The other night I had a wicked sore throat and couldn’t sleep. (The next day I discovered I had strep. Yay.) I grabbed a book I knew would be a quick read, an enjoyable read, something that might help me drift to sleep, and headed downstairs so I didn’t disturb my family. And three hours later I finished the book, Julia Sweeney’s God Said Ha!

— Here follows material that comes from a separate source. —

-- ==== Sys2Proof/Machine/Core.lean ====
section
/-! DEFINITION. The machine as the host runs it. -/

def Sys2Proof.core : Host.Core := { State := Sys2Proof.Machine.State, Fault := Sys2Proof.Machine.Fault, Refusal := Sys2Proof.Machine.Refusal, step := Sys2Proof.Machine.step, reset := Sys2Proof.Machine.State.reset }
end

Several years ago I heard Sweeney’s stand-up routine, Letting Go of God, on This American Life. I was riveted. She was honest and hilarious, despite the fact that she discussed her 30-year-old brother dying of Lymphoma and her own recovery from a rare form of cervical cancer. (The two cancers coincided. She had a hysterectomy right after her brother died.) My hope was that her memoir would mirror her stand-up routine. Unfortunately, the memoir was the set-up for the stand-up. In other words, I read all about the turmoil of her life during her brother’s illness, but there wasn’t much discussion of her loss of faith. Oh well, it was an engaging book, not fabulously written but funny and harrowing.
Cross that book off the list. Now, to download the stand-up.

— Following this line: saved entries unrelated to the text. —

/-- SET_OUTPUT in SETUP: polarity and fault action of one line, with what they were, the forced state and the level
in the result words; BAD_PARAM and nothing changed out of range (R108). FORCE_OUTPUT in SETUP: the forced state of
one line, with its code before and the lines forced ACTIVE, forced INACTIVE and active after in the result words, bit
n for OUTn; BAD_PARAM and nothing changed out of range (R118). -/
def Obligations.OutputCommands : Prop :=
  (∀ s : State, s.Awaits 0x07 →
     let p := s.host.copy
     (s.control.op ≠ .setup → exec .setOutput s = .next (s.completed .badState noWords))
     ∧ (s.control.op = .setup → 15 < p[0].toNat ∨ 1 < p[1].toNat ∨ 1 < p[2].toNat →
         exec .setOutput s = .next (s.completed .badParam noWords))
     ∧ (∀ o : OutputId, s.control.op = .setup → o.val = p[0].toNat → p[1].toNat ≤ 1 → p[2].toNat ≤ 1 →
         let x := s.outputs[o]
         exec .setOutput s = .next
           (State.completed
             { s with outputs := upd s.outputs o (fun y =>
               { y with activeLow := decide (p[1] = 1), fault := if p[2] = 1 then .hold else .off }) }
             .done
             #v[if x.activeLow then 1 else 0, if x.fault = .hold then 1 else 0,
                match x.forced with | .none => 0 | .inactive => 1 | .active => 2,
                if s.lineActive o then 1 else 0, 0, 0])))
  ∧
  (∀ s : State, s.Awaits 0x08 →
     let p := s.host.copy
     (s.control.op ≠ .setup → exec .forceOutput s = .next (s.completed .badState noWords))
     ∧ (s.control.op = .setup → 15 < p[0].toNat ∨ 2 < p[1].toNat →
         exec .forceOutput s = .next (s.completed .badParam noWords))
     ∧ (∀ o : OutputId, s.control.op = .setup → o.val = p[0].toNat → p[1].toNat ≤ 2 →
         let forced : Forced := if p[1] = 0 then .none else if p[1] = 1 then .inactive else .active
         let t : State := { s with outputs := upd s.outputs o (fun x => { x with forced := forced }) }
         ∃ r : Vector Word 6, exec .forceOutput s = .next (t.completed .done r)
           ∧ r[0] = (match s.outputs[o].forced with | .none => 0 | .inactive => 1 | .active => 2)
           ∧ (∀ n : OutputId, r[1].getLsbD n.val = decide (t.outputs[n].forced = .active))
           ∧ (∀ n : OutputId, r[2].getLsbD n.val = decide (t.outputs[n].forced = .inactive))
           ∧ (∀ n : OutputId, r[3].getLsbD n.val = t.lineActive n)
           ∧ r[4] = 0 ∧ r[5] = 0))

/-- PRESET_POSITION in SETUP sets the counter and the tracking position, and with them the firing point, to its
value, whatever it is, and leaves the latches; outside SETUP it ends with BAD_STATE and neither position changes (R6,
R85). -/
def Obligations.PresetSetsBothPositions : Prop :=
  ∀ s : State, s.Awaits 0x09 →
    let value : Pos := s.host.copy[1] ++ s.host.copy[0]
    (s.control.op = .setup → exec .presetPosition s = .next
      (State.completed
        { s with position := { s.position with counter := value, tracking := value }
                 list := { s.list with firingPoint := value } }
        .done noWords))
    ∧ (s.control.op ≠ .setup → exec .presetPosition s = .next (s.completed .badState noWords))

/-- START outside SETUP ends with BAD_STATE and nothing changes. START in SETUP is refused, with nothing changed, by HLD
asserted before any check, and else by the first configuration check that fails, checks in number order and units
ascending, with its number and unit (R105, R106). START in SETUP with HLD released and every check passed enters
TRACKING: causes cleared, positions together, the stations in service as configured with miss count 0, forced states
released, each enabled lane at its first sample; the result words name the stations in ENABLED and the lanes in
WAIT_CLEAR (R7, R18, R90, R119, R137). -/
def Obligations.StartCommand : Prop :=
  (∀ s : State, s.Awaits 0x10 → s.control.op ≠ .setup → exec .start s = .next (s.completed .badState noWords))
  ∧
  (∀ s : State, s.Awaits 0x10 → s.control.op = .setup →
     (s.control.hldAsserted = true → exec .start s = .next (s.completed .haltActive noWords))
     ∧ ∀ check unit, s.control.hldAsserted = false → FirstFailure s.startFails check unit →
         exec .start s = .next
           (s.completed .configError #v[BitVec.ofNat 16 check, BitVec.ofNat 16 unit, 0, 0, 0, 0]))
  ∧
  (∀ s : State, s.Awaits 0x10 → s.control.op = .setup → s.control.hldAsserted = false →
     (∀ check unit, ¬ s.startFails check unit) →
     ∃ (t : State) (r : Vector Word 6), exec .start s = .next (t.completed .done r)
       ∧ t.control = { s.control with op := .tracking, firstCause := none, causeMask := 0 }
       ∧ t.position = { s.position with tracking := s.position.counter }
       ∧ t.list = { s.list with firingPoint := s.position.counter }
       ∧ (∀ l : LaneId, t.lanes[l] = { s.lanes[l] with
           previous := none
           detector := if s.lanes[l].config.enabled then (if s.inputActive l then .waitClear else .clear) else .off })
       ∧ (∀ n : StationId, t.stations[n] = { s.stations[n] with
           misses := 0
           runtime := if s.stations[n].config.enabled then .enabled else .disabled })
       ∧ (∀ o : OutputId, t.outputs[o] = { s.outputs[o] with forced := .none })
       ∧ t = { s with control := t.control, position := t.position, list := t.list, lanes := t.lanes,
                      stations := t.stations, outputs := t.outputs }
       ∧ (∀ n : StationId, r[0].getLsbD n.val = s.stations[n].config.enabled)
       ∧ (∀ l : LaneId, r[1].getLsbD l.val = (s.lanes[l].config.enabled && s.inputActive l))
       ∧ r[1].toNat < 16 ∧ r[2] = 0 ∧ r[3] = 0 ∧ r[4] = 0 ∧ r[5] = 0)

One question came from this reading: if Sweeney’s mother slapped her as a teenager for repeating the words of a priest who suggested that heaven might just be an instant, the instant when we die, what the heck did she do when Sweeney outed herself as an atheist?
P.S. If you follow the link to Sweeney’s Letting Go of God, you can see clips from her movie of the same name and the song on the website is sung by the most awesome Jill Sobule.
P.P.S. If you follow the link to This American Life it will take you directly to the Julia Sweeney segment of the show entitled “Godless America.”
Trivia: God Said Ha! was also made into a movie, directed by Sweeney’s longtime friend Quentin Tarrantino.